Mitochondrial DNA acts as potential promoter of the baculovirus RNA polymerase.

作者信息

Mans R M, Knebel-Mörsdorf D

机构信息

Institute of Genetics, University of Cologne, Germany.

出版信息

Biol Chem. 1999 May;380(5):579-83. doi: 10.1515/BC.1999.073.

Abstract

We have examined whether mitochondrial DNA could act as target of the RNA polymerase encoded by the baculovirus Autographa californica multicapsid nuclear polyhedrosis virus, because the baculovirus late promoters and the control region of host mitochondrial DNA show a high degree of sequence similarity. In vitro transcription using mitochondrial DNA from Spodoptera frugiperda cells and nuclear extracts prepared from baculovirus infected cells demonstrates that mitochondrial DNA is recognized by the viral RNA polymerase. Transcriptional initiation occurs at TAAG sequences, although not all of the six TAAG motifs present in the mitochondrial DNA fragment are recognized.

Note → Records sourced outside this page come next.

-- ==== Sys2Proof/Machine/Ops.lean ====
section
/-! DEFINITION. The named operations on the state: the environment's answers, the primitives of 00_scope.md R13 as
recorded events, posting a result, raising a fault, accepting a command, and the host's two other actions. -/

namespace Sys2Proof.Machine

/-! ### Answers (assumption log 2) -/

/-- The i-th answer to come: the given one, or past the given ones a free value. -/
def answerAt {α : Type} (a : Answers α) (free : Nat → α) (i : Nat) : α :=
  a.given[i]?.getD (free (a.drawn + i))

/-- What is left after k answers are taken. -/
def answersAfter {α : Type} (a : Answers α) (k : Nat) : Answers α := ⟨a.given.drop k, a.drawn + k⟩

/-- What `BusStart()` will answer. -/
def State.nextStart (s : State) : Bool := answerAt s.script.start Config.freeStart 0

/-- What `BusPoll()` will answer. -/
def State.nextPoll (s : State) : Bool := answerAt s.script.poll Config.freePoll 0

/-- What `BusAvail()` will answer. -/
def State.nextAvail (s : State) : Int := answerAt s.script.avail Config.freeAvail 0

/-- What the next k calls of `BusReadByte()` will answer. -/
def State.nextBytes (s : State) (k : Nat) : List Byte :=
  (List.range k).map (answerAt s.script.byte Config.freeByte)

/-- What `ClockRead()` will answer: a CLOCK_W-bit value (10_state.md R37). -/
def State.nextClock (s : State) : Nat := answerAt s.script.clock Config.freeClock 0 % 2 ^ s.params.clockW

/-! ### Primitives (00_scope.md R13): each records its event -/

/-- Append one event to the history. -/
def State.record (s : State) (e : Event) : State := { s with events := s.events ++ [e] }

/-- `BusConfigure(handle, bitRate, clockRef)`. -/
def State.busConfigure (s : State) (cfg : BusCfg) : State := s.record (.busConfigure cfg)

/-- `BusStart()`: the answer is `s.nextStart`. -/
def State.busStart (s : State) : State :=
  { s with
    script := { s.script with start := answersAfter s.script.start 1 }
    events := s.events ++ [.busStart s.nextStart] }

/-- `TxFrame(send_id, encodeBody(addr, p))`: one atomic event (41_write.md R100). -/
def State.txFrame (s : State) (addr : RegAddr) (p : List Byte) : State :=
  s.record (.txFrame (addressedFrame s.eng.sendId addr p))

/-- `ClockRead()`: the answer is `s.nextClock`. -/
def State.clockRead (s : State) : State :=
  { s with
    script := { s.script with clock := answersAfter s.script.clock 1 }
    events := s.events ++ [.clockRead s.nextClock] }

/-- `BusPoll()`: the answer is `s.nextPoll`. -/
def State.busPoll (s : State) : State :=
  { s with
    script := { s.script with poll := answersAfter s.script.poll 1 }
    events := s.events ++ [.busPoll s.nextPoll] }

/-- `BusAvail()`: the answer is `s.nextAvail`. -/
def State.busAvail (s : State) : State :=
  { s with
    script := { s.script with avail := answersAfter s.script.avail 1 }
    events := s.events ++ [.busAvail s.nextAvail] }

/-- k calls of `BusReadByte()`: the answers are `s.nextBytes k`. -/
def State.busReadBytes (s : State) (k : Nat) : State :=
  { s with
    script := { s.script with byte := answersAfter s.script.byte k }
    events := s.events ++ (s.nextBytes k).map .busReadByte }

/-! ### Results and faults -/

/-- `post(c)` (60_exceptions.md R145). -/
def State.post (s : State) (c : ResCode) : State := { s with eng := { s.eng with resCode := c } }

/-- `raise F` (60_exceptions.md R142): the engine's counterpart of taking an exception. It writes `fault` and
nothing else. There is no return from it but reset (R146). -/
def State.raise (s : State) (f : FaultCode) : State := { s with eng := { s.eng with fault := f } }

/-- The payload made empty and invalid (42_read.md R121, 40_init.md R90). -/
def State.clearPayload (s : State) : State :=
  { s with eng := { s.eng with payValid := false, payLen := 0, pay := zeroPay } }

/-- Acceptance of a command (10_state.md R35): enabled only when `fault` = NONE and `state` = IDLE. At any other
time it has no step (assumption log 5). -/
def State.accept (s : State) (after : State) : Host.Outcome State Fault Refusal :=
  if s.eng.fault ≠ .none then .fault (.stuck s.eng.fault)
  else match s.eng.seq with
    | .awaitingReply => .fault .held
    | .idle => .next after

/-! ### Turns and commands taken off their lists -/

/-- The turns to come. -/
def State.setTurns (s : State) (turns : List Turn) : State := { s with turns := turns }

/-- The commands the caller has still to issue. -/
def State.setIssues (s : State) (issues : List Issue) : State := { s with issues := issues }

/-! ### The host's other actions -/

/-- `csr_read(n)` (10_state.md R33, R35): the value goes to the caller and the engine is unchanged. -/
def State.csrRead (s : State) (n : Fin 16) : State :=
  { s with csrOut := s.csrOut ++ [⟨n, csrValue s.eng n⟩] }

/-- `reset()` (70_reset_and_hazards.md R165): every engine field takes its reset value. It makes no event and resets
neither the collaborator nor the clock. -/
def State.hostReset (s : State) : State := { s with eng := Engine.reset }

end Sys2Proof.Machine
end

The TAAG motif in the control region served as weak transcriptional start site, but some of the TAAG motifs in the coding sequences of the adjacent tRNA and rRNA genes are recognized efficiently. The sequences flanking the TAAG motifs used as transcriptional start sites have a lower helix stability than the flanking sequences of the nonfunctional TAAG motifs. These results support the view that helix stability rather than sequence specificity is an important factor for recognition of TAAG motifs by the viral RNA polymerase.

摘要

我们研究了线粒体DNA是否可作为苜蓿银纹夜蛾多粒包埋核型多角体病毒编码的RNA聚合酶的作用靶点,因为杆状病毒晚期启动子与宿主线粒体DNA的控制区显示出高度的序列相似性。使用草地贪夜蛾细胞的线粒体DNA和杆状病毒感染细胞制备的核提取物进行体外转录,结果表明线粒体DNA可被病毒RNA聚合酶识别。转录起始于TAAG序列,尽管线粒体DNA片段中存在的六个TAAG基序并非全部被识别。控制区中的TAAG基序作为较弱的转录起始位点,但相邻tRNA和rRNA基因编码序列中的一些TAAG基序能被有效识别。用作转录起始位点的TAAG基序两侧的序列,其螺旋稳定性低于无功能TAAG基序两侧的序列。这些结果支持了这样一种观点,即螺旋稳定性而非序列特异性是病毒RNA聚合酶识别TAAG基序的重要因素。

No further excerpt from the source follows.